Web Browsing: Efficiently searches and interprets web content.
Data Analysis: Can read user-provided files and execute Python code for complex analysis.

OpenAI believes Deep Research will be valuable in a wide range of applications, from academic research to business intelligence.

Safety Testing and Mitigations

Before making Deep Research available to Pro users, OpenAI conducted rigorous safety testing:

External Red Teaming: Involved external experts to identify potential vulnerabilities.
Frontier Risk Evaluations: Assessed risks according to the Preparedness Framework.
New Mitigations:
- Strengthened privacy protections for personal information online.
- Trained the model to resist malicious instructions encountered during web searches.

Testing and Method Improvements

During safety testing, OpenAI identified opportunities to enhance their methods:

Human Probing: Conducted additional human-led probing to understand specific risks better.
Automated Testing: Implemented more automated tests for select risk areas.

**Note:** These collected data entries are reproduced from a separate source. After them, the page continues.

theorem quiet_routeAck {a₀ s₀ : State} (h₀ : Quiet a₀ s₀) {src : Nat} {dst : Nat} {cls : Nat} :
    Quiet a₀ (routeAck s₀ src dst cls) := by
  unfold routeAck
  try extract_lets
  repeat' (first | with_reducible assumption | with_reducible apply quiet_State_bump | with_reducible apply quiet_State_modStep | with_reducible apply quiet_State_setRawN | with_reducible apply quiet_setRoute | (fail_if_no_progress with_reducible apply Quiet.upd) | with_reducible apply Quiet.ite | with_reducible apply Quiet.ite1 | (with_reducible apply Quiet.foldl; intro s₁ x₁; have h₁ : Quiet s₁ s₁ := Quiet.refl s₁; try dsimp +zetaDelta only) | (with_reducible apply Quiet.foldl1; intro s₁ x₁; have h₁ : Quiet s₁.1 s₁.1 := Quiet.refl s₁.1; try dsimp +zetaDelta only) | extract_lets | split | dsimp +zetaDelta only)

theorem quiet_sendMarks {a₀ s₀ : State} (h₀ : Quiet a₀ s₀) {w : Nat} :
    Quiet a₀ (sendMarks s₀ w) := by
  unfold sendMarks
  try extract_lets
  repeat' (first | with_reducible assumption | with_reducible apply quiet_State_modWicket | with_reducible apply quiet_State_packet | with_reducible apply quiet_State_sendW | (fail_if_no_progress with_reducible apply Quiet.upd) | with_reducible apply Quiet.ite | with_reducible apply Quiet.ite1 | (with_reducible apply Quiet.foldl; intro s₁ x₁; have h₁ : Quiet s₁ s₁ := Quiet.refl s₁; try dsimp +zetaDelta only) | (with_reducible apply Quiet.foldl1; intro s₁ x₁; have h₁ : Quiet s₁.1 s₁.1 := Quiet.refl s₁.1; try dsimp +zetaDelta only) | extract_lets | split | dsimp +zetaDelta only)

theorem quiet_serveLoans {a₀ s₀ : State} (h₀ : Quiet a₀ s₀) {t : Nat} :
    Quiet a₀ (serveLoans s₀ t) := by
  unfold serveLoans
  try extract_lets
  repeat' (first | with_reducible assumption | with_reducible apply quiet_State_modTill | with_reducible apply quiet_State_sendP | (fail_if_no_progress with_reducible apply Quiet.upd) | with_reducible apply Quiet.ite | with_reducible apply Quiet.ite1 | (with_reducible apply Quiet.foldl; intro s₁ x₁; have h₁ : Quiet s₁ s₁ := Quiet.refl s₁; try dsimp +zetaDelta only) | (with_reducible apply Quiet.foldl1; intro s₁ x₁; have h₁ : Quiet s₁.1 s₁.1 := Quiet.refl s₁.1; try dsimp +zetaDelta only) | extract_lets | split | dsimp +zetaDelta only)

theorem quiet_setQuiesce {a₀ s₀ : State} (h₀ : Quiet a₀ s₀) {v : Nat} :
    Quiet a₀ (setQuiesce s₀ v) := by
  unfold setQuiesce
  try extract_lets
  repeat' (first | with_reducible assumption | (fail_if_no_progress with_reducible apply Quiet.upd) | with_reducible apply Quiet.ite | with_reducible apply Quiet.ite1 | (with_reducible apply Quiet.foldl; intro s₁ x₁; have h₁ : Quiet s₁ s₁ := Quiet.refl s₁; try dsimp +zetaDelta only) | (with_reducible apply Quiet.foldl1; intro s₁ x₁; have h₁ : Quiet s₁.1 s₁.1 := Quiet.refl s₁.1; try dsimp +zetaDelta only) | extract_lets | split | dsimp +zetaDelta only)

theorem quiet_sweepWindow {a₀ s₀ : State} (h₀ : Quiet a₀ s₀)  :
    Quiet a₀ (sweepWindow s₀) := by
  unfold sweepWindow
  try extract_lets
  repeat' (first | with_reducible assumption | with_reducible apply quiet_State_bump | (fail_if_no_progress with_reducible apply Quiet.upd) | with_reducible apply Quiet.ite | with_reducible apply Quiet.ite1 | (with_reducible apply Quiet.foldl; intro s₁ x₁; have h₁ : Quiet s₁ s₁ := Quiet.refl s₁; try dsimp +zetaDelta only) | (with_reducible apply Quiet.foldl1; intro s₁ x₁; have h₁ : Quiet s₁.1 s₁.1 := Quiet.refl s₁.1; try dsimp +zetaDelta only) | extract_lets | split | dsimp +zetaDelta only)

theorem quiet_takeRec {a₀ s₀ : State} (h₀ : Quiet a₀ s₀)  :
    Quiet a₀ (takeRec s₀) := by
  unfold takeRec
  try extract_lets
  repeat' (first | with_reducible assumption | with_reducible apply quiet_receiveRec | (fail_if_no_progress with_reducible apply Quiet.upd) | with_reducible apply Quiet.ite | with_reducible apply Quiet.ite1 | (with_reducible apply Quiet.foldl; intro s₁ x₁; have h₁ : Quiet s₁ s₁ := Quiet.refl s₁; try dsimp +zetaDelta only) | (with_reducible apply Quiet.foldl1; intro s₁ x₁; have h₁ : Quiet s₁.1 s₁.1 := Quiet.refl s₁.1; try dsimp +zetaDelta only) | extract_lets | split | dsimp +zetaDelta only)

theorem quiet_takeSample {a₀ s₀ : State} (h₀ : Quiet a₀ s₀) {latency : Nat} {full : Bool} :
    Quiet a₀ (takeSample s₀ latency full) := by
  unfold takeSample
  try extract_lets
  repeat' (first | with_reducible assumption | with_reducible apply quiet_State_bump | with_reducible apply quiet_State_gev | with_reducible apply quiet_State_modChan | (fail_if_no_progress with_reducible apply Quiet.upd) | with_reducible apply Quiet.ite | with_reducible apply Quiet.ite1 | (with_reducible apply Quiet.foldl; intro s₁ x₁; have h₁ : Quiet s₁ s₁ := Quiet.refl s₁; try dsimp +zetaDelta only) | (with_reducible apply Quiet.foldl1; intro s₁ x₁; have h₁ : Quiet s₁.1 s₁.1 := Quiet.refl s₁.1; try dsimp +zetaDelta only) | extract_lets | split | dsimp +zetaDelta only)

theorem quiet_takeSids {a₀ s₀ : State} (h₀ : Quiet a₀ s₀) {x0 : Nat} {x2 : Nat} :
    Quiet a₀ (takeSids x0 s₀ x2) := by
  induction x0 generalizing s₀ with
  | zero => exact h₀
  | succ n ih =>
    unfold takeSids
    split
    · extract_lets
      apply ih
      repeat' (first | with_reducible assumption | with_reducible apply quiet_State_send | with_reducible apply quiet_State_modWicket | with_reducible apply Quiet.ite)
    · exact h₀

theorem quiet_writeEnded {a₀ s₀ : State} (h₀ : Quiet a₀ s₀) {a : Nat} {e : Nat} {o : Outc} :
    Quiet a₀ (writeEnded s₀ a e o) := by
  unfold writeEnded
  try extract_lets
  repeat' (first | with_reducible assumption | with_reducible apply quiet_checkSettles | with_reducible apply quiet_noteOutcome | with_reducible apply quiet_pumpAll | (fail_if_no_progress with_reducible apply Quiet.upd) | with_reducible apply Quiet.ite | with_reducible apply Quiet.ite1 | (with_reducible apply Quiet.foldl; intro s₁ x₁; have h₁ : Quiet s₁ s₁ := Quiet.refl s₁; try dsimp +zetaDelta only) | (with_reducible apply Quiet.foldl1; intro s₁ x₁; have h₁ : Quiet s₁.1 s₁.1 := Quiet.refl s₁.1; try dsimp +zetaDelta only) | extract_lets | split | dsimp +zetaDelta only)

end Sys2Proof.Machine
end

These efforts ensured that Deep Research was thoroughly evaluated and improved before its launch.

Conclusion

OpenAI's Deep Research system card provides a transparent look at the safety measures and risk assessments conducted for this powerful new capability. By addressing key areas of concern through rigorous testing and mitigation, OpenAI aims to ensure that Deep Research is both effective and safe for users.